L’emergenza è uno stato di eccezione, la nostra è diventata invece una condizione permanente con episodi che si susseguono a cadenza praticamente quotidiana. Non ha senso neanche indignarci sui social, se poi non iniziamo mai a mettere in pratica una strategia di prevenzione e contrasto che pur tutti indichiamo come necessaria.
Mi riferisco all’approvazione del Piano assunzionale del Comune di Napoli, che prevede mille assunzioni nei prossimi tre anni. È sicuramente un fatto positivo, di grande importanza, per i cittadini innanzitutto che sono costretti ogni giorno a subire i disagi determinati anche dall’insufficienza dell’organico, ma il punto è che di queste mille assunzioni solo dieci sono riservate a nuovi assistenti sociali.
Sono consapevole che per essere semplicemente in linea con la media nazionale il Comune di Napoli dovrebbe avere poco meno di 6.000 dipendenti, al posto dei 4.800 attuali. Così come mi è chiaro che i limiti imposti agli enti in riequilibrio non ci consentivano un numero di assunzioni maggiore dei mille che finiranno sostanzialmente per rimpiazzare il personale che andrà in pensione. Tuttavia, pur nella consapevolezza che non c’è una sola categoria di lavoratori del Comune che non sia sottodimensionata, chiederò che agli assistenti sociali sia riservata una presenza più rilevante.
Per legge, ogni comune dovrebbe avere almeno un assistente sociale ogni 5.000 abitanti. A Napoli, che ha una popolazione comunale di 957mila abitanti, sono attualmente 152 presso i CSS delle Municipalità, quando dovrebbero essere invece 192. Ma il calcolo puramente aritmetico non fotografa con sufficiente chiarezza la reale necessità di un territorio critico come il nostro. Ieri ho pubblicato un post nel quale riprendevo la classifica annuale del Sole 24 Ore sulla qualità della vita. Napoli è all’ultimo posto in Italia per quella dei bambini fino a 14 anni.
Un numero molto significativo dei nostri minori cresce male perché vive in condizioni inaccettabili, al di sotto di ogni standard nazionale. Dovremmo stampare questa frase e affiggerla in ogni ufficio pubblico, in modo da non fingerci sorpresi di fronte al bollettino di guerra delle violenze che ha assunto un carattere endemico nella nostra città.

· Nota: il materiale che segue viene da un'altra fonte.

/-- What occupies the control stream instead of the unit's own code: a save sequence ahead of a write-back with the given
wait and yield index, or a restore sequence ahead of the resume pc (R34, R195). -/
inductive Sequence where
  | none
  | save (wait : Word) (yield : Nat) (resume : Word)
  | restore (resume : Word)
  deriving DecidableEq, Repr

/-- Where a load has read: address at its home, bytes, key slot, whether it sign-extends, and which of its bytes the home itself gave. -/
structure LoadSrc where
  pa : Nat := 0
  size : Nat := 0
  key : Nat := 0
  signed : Bool := false
  home : BitVec 8 := 0
  deriving DecidableEq, Repr

/-- A hardware context: the control stream and its six engine streams. `barOn` is the barrier owner (package × 512 + core) that
a held BAR instruction or SUSPEND waits for, `barLost` that it is lost (R206, R407); `asked` is the rectangle that a held SUSPEND
has asked for (R434); `cntOn` is the counter and target that a held CNT.WAIT or SUSPEND waits for, and whether an event of the
counter has satisfied it (R201); `losing` says that the held lease ends, with a lost column, once no command that needs it runs (R21);
`loadAt` gives, by register, where its last load from memory that missed the L1 read (R379). `abortOnly` says that a RUN.ABORT alone, and no
CANCEL, has marked its unit to stop (R283). -/
structure Ctx where
  pc : Word := 0
  cycle : Nat := 0
  g : Vector Word 32 := Vector.replicate 32 0
  valid : BitVec 32 := 0
  wq : List PendWrite := []
  k : Vector (BitVec 256) 4 := Vector.replicate 4 (BitVec.allOnes 256)
  sel : Fin 4 := 0
  alo : Word := 0
  ahi : Word := 0
  flags : Vector Byte 64 := Vector.replicate 64 0
  forkSet : Nat := 0
  streams : Vector Stream 6 := Vector.replicate 6 {}
  lease : Lease := .none
  losing : Bool := false
  qin : Vector (List QEntry) 4 := Vector.replicate 4 []
  qout : Vector (List QEntry) 4 := Vector.replicate 4 []
  hist : Vector (BitVec 32) 32 := Vector.replicate 32 0
  ctl : Word := 0
  pinned : Bool := false
  intrap : Bool := false
  spec : Bool := false
  priv : Bool := false
  launch : BitVec 32 := 0
  tabBase : Nat := 0
  tabCount : Nat := 0
  trapCause : Word := 0
  trapPc : Word := 0
  trapVal : Word := 0
  trapVec : Word := 0
  trapScr : Word := 0
  vecPart : Option Nat := none
  watchAddr : Word := 0
  watchCtl : Word := 0
  running : Option Running := none
  seq : Sequence := .none
  barPhase : Option (BitVec 32) := none
  barOn : Option Nat := none
  barLost : Bool := false
  asked : Option Nat := none
  cntOn : Option (Nat × Nat × Bool) := none
  msgq : List Packet := []
  sq : List SqEntry := []
  sps : List SpStore := []
  loadAt : Assoc LoadSrc := []
  latches : List (Nat × Bool) := []
  preempt : Option Nat := none
  cancel : Option Nat := none
  abortOnly : Bool := false
  stall : Nat := 0
  deriving DecidableEq, Repr

/-- A scratchpad ring's registers (R85, Table 3-9). -/
structure Ring where
  base : Word := 0
  shape : Word := 0
  ptr : Word := 0
  deriving DecidableEq, Repr

/-- A line of the L1 (R109): byte masks of what is valid and what is dirty, and the partition that filled it (R216). -/
structure L1Line where
  line : Nat
  valid : BitVec 64
  dirty : BitVec 64
  data : BitVec 512
  key : Nat
  part : Nat
  deriving DecidableEq, Repr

Molti bambini crescono male e hanno bisogno di aiuto, è nostro dovere fornirglielo.
È compito della politica offrire un supporto concreto, dove famiglie e scuola non riescono da sole a far fronte al fenomeno. Molti nostri giovani crescono in una condizione di disagio economico, sociale, con un forte deficit valoriale perché siamo noi a non riuscire a rendere i nostri valori autorevoli. Non riusciamo a trasformarli in volano al servizio di una pedagogia comportamentale e li lasciamo così in preda di un universo simbolico fatto di miti criminali, legge del più forte, del branco che sostituisce il concetto di collettività. Serve un investimento straordinario, di fronte al quale dieci nuovi assistenti sociali hanno lo stesso effetto di un impacco caldo sulle malattie incurabili.
Lo ribadisco: dobbiamo occuparci dei giovani, anche se non votano.